Also, he did get eaten and somehow expelled by Max’s pet (and nearly stranded forever in deep space), after being almost forced into marriage. It’s hard to fault him for being less than thrilled with all that.
I leave it up to greater minds than my own as to whether or not S12’s conclusion is him rising to the occasion or sinking to the level of his captors. Either way, I’m interested in seeing how it plays out.
A worthy thought experiment, but let’s not overcomplicate things too much: Jonah was trapped by Kinga and Max in the first place because he was responding to a distress call on the Moon. Categorically NOT evil.
Jonah just seemed to be on a higher job tier to me than Joel (Jonah being trusted with space travel stuff while Joel was just the janitor of the place). So Jonah would have the thinking and possible higher desire to depart than Joel did, since Joel was more used to being in one spot for long durations. Possibly explains why Mike wanted to escape more too, being a temp who was used to going from place to place.
See, you could argue that he was some sort of space pirate looking for a vulnerable crew to pillage, but I think the purposeful way in which he says “Someone needs my help!” during the opening militates against that possibility.
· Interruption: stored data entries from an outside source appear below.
theorem execXcpSetMta_mask {K : Parts} (kC : K.resp) (kV : K.xcp) (addr : Word) (s : State) {s' : State} (hr : execXcpSetMta addr s =
    .next s') :
    s'.mask K = s.mask K := by
  unfold execXcpSetMta at hr
  exact xcpCmd_mask kC kV _ _ (by intros; first | (simp only [↓apply_ite (State.mask K), ite_self, ↓foldl_mask, implies_true, ↓(setMta_mask kV)]; done) | ((repeat' split) <;> first | (simp only [↓apply_ite (State.mask K), ite_self, ↓foldl_mask, implies_true, ↓(setMta_mask kV)]; done) | (simp only [↓apply_ite (State.mask K), ite_self, ↓foldl_mask, implies_true, ↓(setMta_mask kV)]; (repeat' split) <;> first | (simp only [↓apply_ite (State.mask K), ite_self, ↓foldl_mask, implies_true, ↓(setMta_mask kV)]; done) | rfl | grind [setMta_mask]) | rfl | grind [setMta_mask])) hr

theorem upload_mask {K : Parts} (kV : K.xcp) (n : Nat) (s : State) :
    (upload n s).mask K = s.mask K := by
  simp only [upload, ↓apply_ite (State.mask K), ite_self, ↓foldl_mask, implies_true, ↓(reply_mask kV), ↓(setXcp_mask kV)]; (repeat' split) <;> first | (simp only [↓apply_ite (State.mask K), ite_self, ↓foldl_mask, implies_true, ↓(reply_mask kV), ↓(setXcp_mask kV)]; done) | (simp only [↓apply_ite (State.mask K), ite_self, ↓foldl_mask, implies_true, ↓(reply_mask kV), ↓(setXcp_mask kV)]; (repeat' split) <;> first | (simp only [↓apply_ite (State.mask K), ite_self, ↓foldl_mask, implies_true, ↓(reply_mask kV), ↓(setXcp_mask kV)]; done) | rfl | grind [reply_mask, setXcp_mask]) | rfl | grind [reply_mask, setXcp_mask]

theorem execXcpUpload_mask {K : Parts} (kC : K.resp) (kV : K.xcp) (n : Byte) (s : State) {s' : State} (hr : execXcpUpload n s = .next s') :
    s'.mask K = s.mask K := by
  unfold execXcpUpload at hr
  exact xcpCmd_mask kC kV _ _ (by intros; first | (simp only [↓apply_ite (State.mask K), ite_self, ↓foldl_mask, implies_true, ↓(upload_mask kV)]; done) | ((repeat' split) <;> first | (simp only [↓apply_ite (State.mask K), ite_self, ↓foldl_mask, implies_true, ↓(upload_mask kV)]; done) | (simp only [↓apply_ite (State.mask K), ite_self, ↓foldl_mask, implies_true, ↓(upload_mask kV)]; (repeat' split) <;> first | (simp only [↓apply_ite (State.mask K), ite_self, ↓foldl_mask, implies_true, ↓(upload_mask kV)]; done) | rfl | grind [upload_mask]) | rfl | grind [upload_mask])) hr

theorem execXcpShortUpload_mask {K : Parts} (kC : K.resp) (kV : K.xcp) (n : Byte) (addr : Word) (s : State) {s' : State} (hr :
    execXcpShortUpload n addr s = .next s') :
    s'.mask K = s.mask K := by
  unfold execXcpShortUpload at hr
  exact xcpCmd_mask kC kV _ _ (by intros; first | (simp only [↓apply_ite (State.mask K), ite_self, ↓foldl_mask, implies_true, ↓(reply_mask kV), ↓(setXcp_mask kV), ↓(upload_mask kV)]; done) | ((repeat' split) <;> first | (simp only [↓apply_ite (State.mask K), ite_self, ↓foldl_mask, implies_true, ↓(reply_mask kV), ↓(setXcp_mask kV), ↓(upload_mask kV)]; done) | (simp only [↓apply_ite (State.mask K), ite_self, ↓foldl_mask, implies_true, ↓(reply_mask kV), ↓(setXcp_mask kV), ↓(upload_mask kV)]; (repeat' split) <;> first | (simp only [↓apply_ite (State.mask K), ite_self, ↓foldl_mask, implies_true, ↓(reply_mask kV), ↓(setXcp_mask kV), ↓(upload_mask kV)]; done) | rfl | grind [reply_mask, setXcp_mask, upload_mask]) | rfl | grind [reply_mask, setXcp_mask, upload_mask])) hr

theorem download_mask {K : Parts} (kA : K.regs) (kB : K.mem) (kC : K.resp) (kD : K.sys) (kF : K.fab) (kI : K.whl) (kM : K.kln) (kV :
    K.xcp) (data : List Byte) (s : State) :
    (download data s).mask K = s.mask K := by
  simp only [download, ↓apply_ite (State.mask K), ite_self, ↓foldl_mask, implies_true, ↓(reply_mask kV), ↓(setXcp_mask kV), ↓(sigWrite_mask kA kB kC kD kF kI kM)]; (repeat' split) <;> first | (simp only [↓apply_ite (State.mask K), ite_self, ↓foldl_mask, implies_true, ↓(reply_mask kV), ↓(setXcp_mask kV), ↓(sigWrite_mask kA kB kC kD kF kI kM)]; done) | (simp only [↓apply_ite (State.mask K), ite_self, ↓foldl_mask, implies_true, ↓(reply_mask kV), ↓(setXcp_mask kV), ↓(sigWrite_mask kA kB kC kD kF kI kM)]; (repeat' split) <;> first | (simp only [↓apply_ite (State.mask K), ite_self, ↓foldl_mask, implies_true, ↓(reply_mask kV), ↓(setXcp_mask kV), ↓(sigWrite_mask kA kB kC kD kF kI kM)]; done) | rfl | grind [reply_mask, setXcp_mask, sigWrite_mask]) | rfl | grind [reply_mask, setXcp_mask, sigWrite_mask]

theorem execXcpDownload_mask {K : Parts} (kA : K.regs) (kB : K.mem) (kC : K.resp) (kD : K.sys) (kF : K.fab) (kI : K.whl) (kM : K.kln) (kV
    : K.xcp) (data : List Byte) (s : State) {s' : State} (hr : execXcpDownload data s = .next s') :
    s'.mask K = s.mask K := by
  unfold execXcpDownload at hr
  exact xcpCmd_mask kC kV _ _ (by intros; first | (simp only [↓apply_ite (State.mask K), ite_self, ↓foldl_mask, implies_true, ↓(download_mask kA kB kC kD kF kI kM kV)]; done) | ((repeat' split) <;> first | (simp only [↓apply_ite (State.mask K), ite_self, ↓foldl_mask, implies_true, ↓(download_mask kA kB kC kD kF kI kM kV)]; done) | (simp only [↓apply_ite (State.mask K), ite_self, ↓foldl_mask, implies_true, ↓(download_mask kA kB kC kD kF kI kM kV)]; (repeat' split) <;> first | (simp only [↓apply_ite (State.mask K), ite_self, ↓foldl_mask, implies_true, ↓(download_mask kA kB kC kD kF kI kM kV)]; done) | rfl | grind [download_mask]) | rfl | grind [download_mask])) hr

theorem execXcpSetCalPage_mask {K : Parts} (kA : K.regs) (kB : K.mem) (kC : K.resp) (kF : K.fab) (kI : K.whl) (kV : K.xcp) (mode : Byte)
    (page : Byte) (s : State) {s' : State} (hr : execXcpSetCalPage mode page s = .next s') :
    s'.mask K = s.mask K := by
  unfold execXcpSetCalPage at hr
  exact xcpCmd_mask kC kV _ _ (by intros; first | (simp only [↓apply_ite (State.mask K), ite_self, ↓foldl_mask, implies_true, ↓(reply_mask kV), ↓(setXcp_mask kV), ↓(pageToWhorls_mask kA kB kC kF kI)]; done) | ((repeat' split) <;> first | (simp only [↓apply_ite (State.mask K), ite_self, ↓foldl_mask, implies_true, ↓(reply_mask kV), ↓(setXcp_mask kV), ↓(pageToWhorls_mask kA kB kC kF kI)]; done) | (simp only [↓apply_ite (State.mask K), ite_self, ↓foldl_mask, implies_true, ↓(reply_mask kV), ↓(setXcp_mask kV), ↓(pageToWhorls_mask kA kB kC kF kI)]; (repeat' split) <;> first | (simp only [↓apply_ite (State.mask K), ite_self, ↓foldl_mask, implies_true, ↓(reply_mask kV), ↓(setXcp_mask kV), ↓(pageToWhorls_mask kA kB kC kF kI)]; done) | rfl | grind [reply_mask, setXcp_mask, pageToWhorls_mask]) | rfl | grind [reply_mask, setXcp_mask, pageToWhorls_mask])) hr

theorem execXcpGetCalPage_mask {K : Parts} (kC : K.resp) (kV : K.xcp) (mode : Byte) (s : State) {s' : State} (hr : execXcpGetCalPage mode
    s = .next s') :
    s'.mask K = s.mask K := by
  unfold execXcpGetCalPage at hr
  exact xcpCmd_mask kC kV _ _ (by intros; first | (simp only [↓apply_ite (State.mask K), ite_self, ↓foldl_mask, implies_true, ↓(reply_mask kV)]; done) | ((repeat' split) <;> first | (simp only [↓apply_ite (State.mask K), ite_self, ↓foldl_mask, implies_true, ↓(reply_mask kV)]; done) | (simp only [↓apply_ite (State.mask K), ite_self, ↓foldl_mask, implies_true, ↓(reply_mask kV)]; (repeat' split) <;> first | (simp only [↓apply_ite (State.mask K), ite_self, ↓foldl_mask, implies_true, ↓(reply_mask kV)]; done) | rfl | grind [reply_mask]) | rfl | grind [reply_mask])) hr

theorem execXcpCopyCalPage_mask {K : Parts} (kA : K.regs) (kB : K.mem) (kC : K.resp) (kF : K.fab) (kI : K.whl) (kV : K.xcp) (src : Byte)
    (dst : Byte) (s : State) {s' : State} (hr : execXcpCopyCalPage src dst s = .next s') :
    s'.mask K = s.mask K := by
  unfold execXcpCopyCalPage at hr
  exact xcpCmd_mask kC kV _ _ (by intros; first | (simp only [↓apply_ite (State.mask K), ite_self, ↓foldl_mask, implies_true, ↓(reply_mask kV), ↓(pageToWhorls_mask kA kB kC kF kI), ↓(place_mask kB kF)]; done) | ((repeat' split) <;> first | (simp only [↓apply_ite (State.mask K), ite_self, ↓foldl_mask, implies_true, ↓(reply_mask kV), ↓(pageToWhorls_mask kA kB kC kF kI), ↓(place_mask kB kF)]; done) | (simp only [↓apply_ite (State.mask K), ite_self, ↓foldl_mask, implies_true, ↓(reply_mask kV), ↓(pageToWhorls_mask kA kB kC kF kI), ↓(place_mask kB kF)]; (repeat' split) <;> first | (simp only [↓apply_ite (State.mask K), ite_self, ↓foldl_mask, implies_true, ↓(reply_mask kV), ↓(pageToWhorls_mask kA kB kC kF kI), ↓(place_mask kB kF)]; done) | rfl | grind [reply_mask, pageToWhorls_mask, place_mask]) | rfl | grind [reply_mask, pageToWhorls_mask, place_mask])) hr

theorem setList_mask {K : Parts} (kA : K.regs) (kV : K.xcp) (s : State) (i : Nat) (l : DaqList) :
    (State.setList s i l).mask K = s.mask K := by
  simp only [State.setList, ↓apply_ite (State.mask K), ite_self, ↓foldl_mask, implies_true, ↓(reply_mask kV), ↓(set_mask kA), ↓(setXcp_mask kV)]
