theorem execSafeResetEdge_mask {K : Parts} (kA : K.regs) (kB : K.mem) (kD : K.sys) (kF : K.fab) (kG : K.afe) (kH : K.hk) (kI : K.whl) (kJ
    : K.pwm) (kK : K.cnv) (kL : K.fly) (kM : K.kln) (kN : K.spx) (kO : K.sup) (kP : K.act) (kQ : K.thm) (kR : K.chg) (kS : K.tnd) (kT : K.upd) (kU : K.bus) (kV : K.xcp) (kW : K.olt) (e : ResetEdge) (s : State) {s' : State} (hr : execSafeResetEdge e s = .next s') :
    s'.mask K = s.mask K := by
  unfold execSafeResetEdge at hr
  injection hr with hr; subst hr; simp only [↓apply_ite (State.mask K), ite_self, ↓foldl_mask, implies_true, ↓(kilnRelease_mask kA kB kD kF kG kH kI kJ kK kL kM kN kO kP kQ kR kS kT kU kV kW), ↓(releaseRefused_mask kA kF kM), ↓(restart_mask kA kB kD kF kG kH kI kJ kK kL kM kN kO kP kQ kR kS kT kU kV kW)]; (repeat' split) <;> first | (simp only [↓apply_ite (State.mask K), ite_self, ↓foldl_mask, implies_true, ↓(kilnRelease_mask kA kB kD kF kG kH kI kJ kK kL kM kN kO kP kQ kR kS kT kU kV kW), ↓(releaseRefused_mask kA kF kM), ↓(restart_mask kA kB kD kF kG kH kI kJ kK kL kM kN kO kP kQ kR kS kT kU kV kW)]; done) | (simp only [↓apply_ite (State.mask K), ite_self, ↓foldl_mask, implies_true, ↓(kilnRelease_mask kA kB kD kF kG kH kI kJ kK kL kM kN kO kP kQ kR kS kT kU kV kW), ↓(releaseRefused_mask kA kF kM), ↓(restart_mask kA kB kD kF kG kH kI kJ kK kL kM kN kO kP kQ kR kS kT kU kV kW)]; (repeat' split) <;> first | (simp only [↓apply_ite (State.mask K), ite_self, ↓foldl_mask, implies_true, ↓(kilnRelease_mask kA kB kD kF kG kH kI kJ kK kL kM kN kO kP kQ kR kS kT kU kV kW), ↓(releaseRefused_mask kA kF kM), ↓(restart_mask kA kB kD kF kG kH kI kJ kK kL kM kN kO kP kQ kR kS kT kU kV kW)]; done) | rfl | grind [kilnRelease_mask, releaseRefused_mask, restart_mask]) | rfl | grind [kilnRelease_mask, releaseRefused_mask, restart_mask]

theorem execKlnclkWatchdog_mask {K : Parts} (kA : K.regs) (kD : K.sys) (kF : K.fab) (kJ : K.pwm) (kM : K.kln) (kP : K.act) (s : State)
    {s' : State} (hr : execKlnclkWatchdog s = .next s') :
    s'.mask K = s.mask K := by
  unfold execKlnclkWatchdog at hr
  injection hr with hr; subst hr; simp only [↓apply_ite (State.mask K), ite_self, ↓foldl_mask, implies_true, ↓(setKln_mask kM), ↓(kilnDrive_mask kA kF kJ kM kP), ↓(kilnRecord_mask kM), ↓(raise_mask kA kF), ↓(tellControl_mask kD)]
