-- ==== Sys2Proof/Laws/MemKept1.lean ====
section
/-! SUPPORT. Operations and meanings that leave every byte of memory as it was. -/

set_option maxRecDepth 4000
set_option linter.all false
namespace Sys2Proof.Machine
open Sys2Proof

theorem wr_mem (s : State) (a : Nat) (w : Word) :
    (State.wr s a w).mem = s.mem := by
  simp only [State.wr, ↓apply_ite State.mem, ite_self, ↓foldl_mem, implies_true]

theorem set_mem (s : State) (f : Fld) (v : Nat) (i : Nat) (j : Nat) (k : Nat) :
    (State.set s f v i j k).mem = s.mem := by
  simp only [State.set, ↓apply_ite State.mem, ite_self, ↓foldl_mem, implies_true, ↓wr_mem]

theorem setB_mem (s : State) (f : Fld) (b : Bool) (i : Nat) (j : Nat) (k : Nat) :
    (State.setB s f b i j k).mem = s.mem := by
  simp only [State.setB, ↓apply_ite State.mem, ite_self, ↓foldl_mem, implies_true, ↓set_mem]

theorem setI_mem (s : State) (f : Fld) (v : Int) (i : Nat) (j : Nat) (k : Nat) :
    (State.setI s f v i j k).mem = s.mem := by
  simp only [State.setI, ↓apply_ite State.mem, ite_self, ↓foldl_mem, implies_true, ↓set_mem]

theorem bump_mem (s : State) (f : Fld) (satF : Fld) (i : Nat) (j : Nat) (k : Nat) (n : Nat) :
    (State.bump s f satF i j k n).mem = s.mem := by
  simp only [State.bump, ↓apply_ite State.mem, ite_self, ↓foldl_mem, implies_true, ↓set_mem]

theorem setBit_mem (s : State) (f : Fld) (b : Nat) (v : Bool) (i : Nat) (j : Nat) (k : Nat) :
    (State.setBit s f b v i j k).mem = s.mem := by
  simp only [State.setBit, ↓apply_ite State.mem, ite_self, ↓foldl_mem, implies_true, ↓set_mem]

theorem countOvr_mem (n : Nat) (s : State) :
    (countOvr n s).mem = s.mem := by
  simp only [countOvr, ↓apply_ite State.mem, ite_self, ↓foldl_mem, implies_true, ↓set_mem]

theorem setXing_mem (s : State) (n : Nat) (x : XingSt) :
    (State.setXing s n x).mem = s.mem := by
  simp only [State.setXing, ↓apply_ite State.mem, ite_self, ↓foldl_mem, implies_true]

theorem raise_mem (n : Nat) (s : State) :
    (raise n s).mem = s.mem := by
  simp only [raise, ↓apply_ite State.mem, ite_self, ↓foldl_mem, implies_true, ↓setXing_mem, ↓countOvr_mem]

theorem issueFor_mem (src : FaultSrc) (code : Nat) (cls : Nat) (s : State) :
    (issueFor src code cls s).mem = s.mem := by
  simp only [issueFor, ↓apply_ite State.mem, ite_self, ↓foldl_mem, implies_true]

theorem issue_mem (code : Nat) (cls : Nat) (s : State) :
    (issue code cls s).mem = s.mem := by
  simp only [issue, ↓apply_ite State.mem, ite_self, ↓foldl_mem, implies_true, ↓issueFor_mem]

theorem answer_mem (s : State) (r : BusResp) :
    (State.answer s r).mem = s.mem := by
  simp only [State.answer, ↓apply_ite State.mem, ite_self, ↓foldl_mem, implies_true]

theorem busError_mem (s : State) :
    (busError s).mem = s.mem := by
  simp only [busError, ↓apply_ite State.mem, ite_self, ↓foldl_mem, implies_true, ↓answer_mem]

theorem poisonWord_mem (k : Nat) (s : State) :
    (poisonWord k s).mem = s.mem := by
  simp only [poisonWord, ↓apply_ite State.mem, ite_self, ↓foldl_mem, implies_true]

theorem cleanWord_mem (k : Nat) (s : State) :
    (cleanWord k s).mem = s.mem := by
  simp only [cleanWord, ↓apply_ite State.mem, ite_self, ↓foldl_mem, implies_true]

theorem bucketAdd_mem (b : Nat) (s : State) :
    (bucketAdd b s).mem = s.mem := by
  simp only [bucketAdd, ↓apply_ite State.mem, ite_self, ↓foldl_mem, implies_true, ↓bump_mem, ↓set_mem, ↓issue_mem, ↓raise_mem]

theorem slogAdd_mem (k : Nat) (byRead : Bool) (s : State) :
    (slogAdd k byRead s).mem = s.mem := by
  simp only [slogAdd, ↓apply_ite State.mem, ite_self, ↓foldl_mem, implies_true, ↓bump_mem, ↓set_mem, ↓setB_mem]; (repeat' split) <;> first | (simp only [↓apply_ite State.mem, ite_self, ↓foldl_mem, implies_true, ↓bump_mem, ↓set_mem, ↓setB_mem]; done) | (simp only [↓apply_ite State.mem, ite_self, ↓foldl_mem, implies_true, ↓bump_mem, ↓set_mem, ↓setB_mem]; (repeat' split) <;> first | (simp only [↓apply_ite State.mem, ite_self, ↓foldl_mem, implies_true, ↓bump_mem, ↓set_mem, ↓setB_mem]; done) | rfl | grind [bump_mem, set_mem, setB_mem]) | rfl | grind [bump_mem, set_mem, setB_mem]

theorem readWord_mem (k : Nat) (synd : Syndrome) (s : State) :
    (readWord k synd s).2.mem = s.mem := by
  simp only [readWord, ↓apply_ite State.mem, ite_self, ↓foldl_mem, implies_true, ↓apply_ite Prod.snd, ↓apply_ite Prod.fst, ↓bump_mem, ↓bucketAdd_mem, ↓issue_mem, ↓poisonWord_mem, ↓raise_mem, ↓slogAdd_mem]; (repeat' split) <;> first | (simp only [↓apply_ite State.mem, ite_self, ↓foldl_mem, implies_true, ↓apply_ite Prod.snd, ↓apply_ite Prod.fst, ↓bump_mem, ↓bucketAdd_mem, ↓issue_mem, ↓poisonWord_mem, ↓raise_mem, ↓slogAdd_mem]; done) | (simp only [↓apply_ite State.mem, ite_self, ↓foldl_mem, implies_true, ↓apply_ite Prod.snd, ↓apply_ite Prod.fst, ↓bump_mem, ↓bucketAdd_mem, ↓issue_mem, ↓poisonWord_mem, ↓raise_mem, ↓slogAdd_mem]; (repeat' split) <;> first | (simp only [↓apply_ite State.mem, ite_self, ↓foldl_mem, implies_true, ↓apply_ite Prod.snd, ↓apply_ite Prod.fst, ↓bump_mem, ↓bucketAdd_mem, ↓issue_mem, ↓poisonWord_mem, ↓raise_mem, ↓slogAdd_mem]; done) | rfl | grind [bump_mem, bucketAdd_mem, issue_mem, poisonWord_mem, raise_mem, slogAdd_mem]) | rfl | grind [bump_mem, bucketAdd_mem, issue_mem, poisonWord_mem, raise_mem, slogAdd_mem]

theorem memRead_mem (m : Master) (a : Nat) (size : Nat) (synd : Syndrome) (s : State) :
    (memRead m a size synd s).mem = s.mem := by
  simp only [memRead, ↓apply_ite State.mem, ite_self, ↓foldl_mem, implies_true, ↓apply_ite Prod.snd, ↓apply_ite Prod.fst, ↓answer_mem, ↓busError_mem, ↓readWord_mem]; (repeat' split) <;> first | (simp only [↓apply_ite State.mem, ite_self, ↓foldl_mem, implies_true, ↓apply_ite Prod.snd, ↓apply_ite Prod.fst, ↓answer_mem, ↓busError_mem, ↓readWord_mem]; done) | (simp only [↓apply_ite State.mem, ite_self, ↓foldl_mem, implies_true, ↓apply_ite Prod.snd, ↓apply_ite Prod.fst, ↓answer_mem, ↓busError_mem, ↓readWord_mem]; (repeat' split) <;> first | (simp only [↓apply_ite State.mem, ite_self, ↓foldl_mem, implies_true, ↓apply_ite Prod.snd, ↓apply_ite Prod.fst, ↓answer_mem, ↓busError_mem, ↓readWord_mem]; done) | rfl | grind [answer_mem, busError_mem, readWord_mem]) | rfl | grind [answer_mem, busError_mem, readWord_mem]

theorem scrubFinding_mem (k : Nat) (s : State) :
    (scrubFinding k s).mem = s.mem := by
  simp only [scrubFinding, ↓apply_ite State.mem, ite_self, ↓foldl_mem, implies_true, ↓issue_mem, ↓poisonWord_mem, ↓raise_mem, ↓slogAdd_mem]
Jonah may not be perfect, but he’s definitely at least Neutral Good.
Will nobody investigate what innocent village all those giant rocks he was transporting landed on after he set them loose to act the hero? I bet his name is now a curse in that culture.
Nah. They just landed on another Moon’s frontier and sat there until some poor schmoe of a prospector tried to reach them before a rich career criminal’s flunkies did.
Given that he was close to the Moon and heading over to the dark side thereof, the odds of those rocks hitting anything but the surface of the Moon itself which (except for Kinga and her cronies) appears to be uninhabited are extremely small. The largest gravitational source to Jonah is the Moon itself and while only 1/6 the gravity of the Earth, the Moon is still way closer to those rocks. So nothing is likely to come of those rocks except that they are lost to the Gizmonic Institute.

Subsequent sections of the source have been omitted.